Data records
theorem acknowledgement?_nodeChannel {a : Acknowledgement} (h : acknowledgement? p = some a) : a.nodeChannel.val = numAt p 0 := by
  by_cases hn : 15 < numAt p 0
  · rw [acknowledgement?_none (.inr (.inl hn))] at h
    exact absurd h (by simp)
  · unfold acknowledgement? at h
    rw [nodeChannel?_some (c := ⟨numAt p 0, by omega⟩) rfl] at h
    dsimp only at h
    split at h
    · exact absurd h (by simp)
    · split at h
      · split at h
        · rw [← Option.some.inj h]
        · exact absurd h (by simp)
      · split at h
        · rw [← Option.some.inj h]
        · exact absurd h (by simp)

/-- The record that the search for a node and output looks for. -/
theorem channelOf_spec {node : Byte} {n : Fin 16} (h : channelOf s node n = some c) :
    (s.chan c).config.node ≠ 0 ∧ (s.chan c).config.node = node ∧ (s.chan c).config.nodeChannel = n := by
  simpa [Channel.bound, and_assoc] using List.find?_some h

/-- R113: the bound channel of a pair is the one found for it. -/
theorem ChannelLaw.channelOf_eq (law : ChannelLaw s) (hb : (s.chan c).config.node ≠ 0) :
    channelOf s (s.chan c).config.node (s.chan c).config.nodeChannel = some c := by
  cases hf : channelOf s (s.chan c).config.node (s.chan c).config.nodeChannel with
  | none => exact absurd (List.find?_eq_none.1 hf c (List.mem_finRange c)) (by simpa [Channel.bound] using hb)
  | some d =>
    obtain ⟨hd, hnode, hn⟩ := channelOf_spec hf
    rw [law.bindings d c (by simpa [Channel.bound] using hd) hnode hn]

/-- R121: an acknowledgement that matches no bound channel outside IDLE with its seq is late. -/
theorem takeAck_late {src seq : Byte} (h : ∀ a c, acknowledgement? p = some a → channelOf s src a.nodeChannel = some c →
    (s.chan c).state = .idle ∨ (s.chan c).seq ≠ seq) : takeAck src seq p s = signal .acksLate s := by
  unfold takeAck
  split
  · rfl
  · next a ha =>
    split
    · rfl
    · next c hc =>
      rw [if_neg]
      simpa [Channel.matchesAck, Classical.or_iff_not_imp_left] using h a c ha hc

/-- R121: an acknowledgement that matches. -/
theorem takeAck_matched {seq : Byte} {a : Acknowledgement} (law : ChannelLaw s) (ha : acknowledgement? p = some a)
    (hc : (s.chan c).config.nodeChannel = a.nodeChannel) (hb : (s.chan c).config.node ≠ 0) (hs : (s.chan c).state ≠ .idle)
    (hq : (s.chan c).seq = seq) :
    takeAck (s.chan c).config.node seq p s = match a.applied with
      | some applied => ackOk c applied s
      | none => ackReject c s := by
  unfold takeAck
  rw [ha]
  dsimp only
  rw [← hc, law.channelOf_eq hb]
  dsimp only
  exact if_pos (by simp [Channel.matchesAck, hs, hq])

theorem checksAfter_iff {l : Nat} : k.checksAfter l = true ↔ k.inFlight = none ∨ k.inFlight = some l := by
  unfold Channel.checksAfter
  cases k.inFlight <;> simp [eq_comm]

● **Instructions to follow**
Reproduce the data exactly. Keep every line intact.

● **Output of the task**
theorem acknowledgement?_nodeChannel {a : Acknowledgement} (h : acknowledgement? p = some a) : a.nodeChannel.val = numAt p 0 := by
  by_cases hn : 15 < numAt p 0
  · rw [acknowledgement?_none (.inr (.inl hn))] at h
    exact absurd h (by simp)
  · unfold acknowledgement? at h
    rw [nodeChannel?_some (c := ⟨numAt p 0, by omega⟩) rfl] at h
    dsimp only at h
    split at h
    · exact absurd h (by simp)
    · split at h
      · split at h
        · rw [← Option.some.inj h]
        · exact absurd h (by simp)
      · split at h
        · rw [← Option.some.inj h]
        · exact absurd h (by simp)

/-- The record that the search for a node and output looks for. -/
theorem channelOf_spec {node : Byte} {n : Fin 16} (h : channelOf s node n = some c) :
    (s.chan c).config.node ≠ 0 ∧ (s.chan c).config.node = node ∧ (s.chan c).config.nodeChannel = n := by
  simpa [Channel.bound, and_assoc] using List.find?_some h

/-- R113: the bound channel of a pair is the one found for it. -/
theorem ChannelLaw.channelOf_eq (law : ChannelLaw s) (hb : (s.chan c).config.node ≠ 0) :
    channelOf s (s.chan c).config.node (s.chan c).config.nodeChannel = some c := by
  cases hf : channelOf s (s.chan c).config.node (s.chan c).config.nodeChannel with
  | none => exact absurd (List.find?_eq_none.1 hf c (List.mem_finRange c)) (by simpa [Channel.bound] using hb)
  | some d =>
    obtain ⟨hd, hnode, hn⟩ := channelOf_spec hf
    rw [law.bindings d c (by simpa [Channel.bound] using hd) hnode hn]

/-- R121: an acknowledgement that matches no bound channel outside IDLE with its seq is late. -/
theorem takeAck_late {src seq : Byte} (h : ∀ a c, acknowledgement? p = some a → channelOf s src a.nodeChannel = some c →
    (s.chan c).state = .idle ∨ (s.chan c).seq ≠ seq) : takeAck src seq p s = signal .acksLate s := by
  unfold takeAck
  split
  · rfl
  · next a ha =>
    split
    · rfl
    · next c hc =>
      rw [if_neg]
      simpa [Channel.matchesAck, Classical.or_iff_not_imp_left] using h a c ha hc

/-- R121: an acknowledgement that matches. -/
theorem takeAck_matched {seq : Byte} {a : Acknowledgement} (law : ChannelLaw s) (ha : acknowledgement? p = some a)
    (hc : (s.chan c).config.nodeChannel = a.nodeChannel) (hb : (s.chan c).config.node ≠ 0) (hs : (s.chan c).state ≠ .idle)
    (hq : (s.chan c).seq = seq) :
    takeAck (s.chan c).config.node seq p s = match a.applied with
      | some applied => ackOk c applied s
      | none => ackReject c s := by
  unfold takeAck
  rw [ha]
  dsimp only
  rw [← hc, law.channelOf_eq hb]
  dsimp only
  exact if_pos (by simp [Channel.matchesAck, hs, hq])

theorem checksAfter_iff {l : Nat} : k.checksAfter l = true ↔ k.inFlight = none ∨ k.inFlight = some l := by
  unfold Channel.checksAfter
  cases k.inFlight <;> simp [eq_comm]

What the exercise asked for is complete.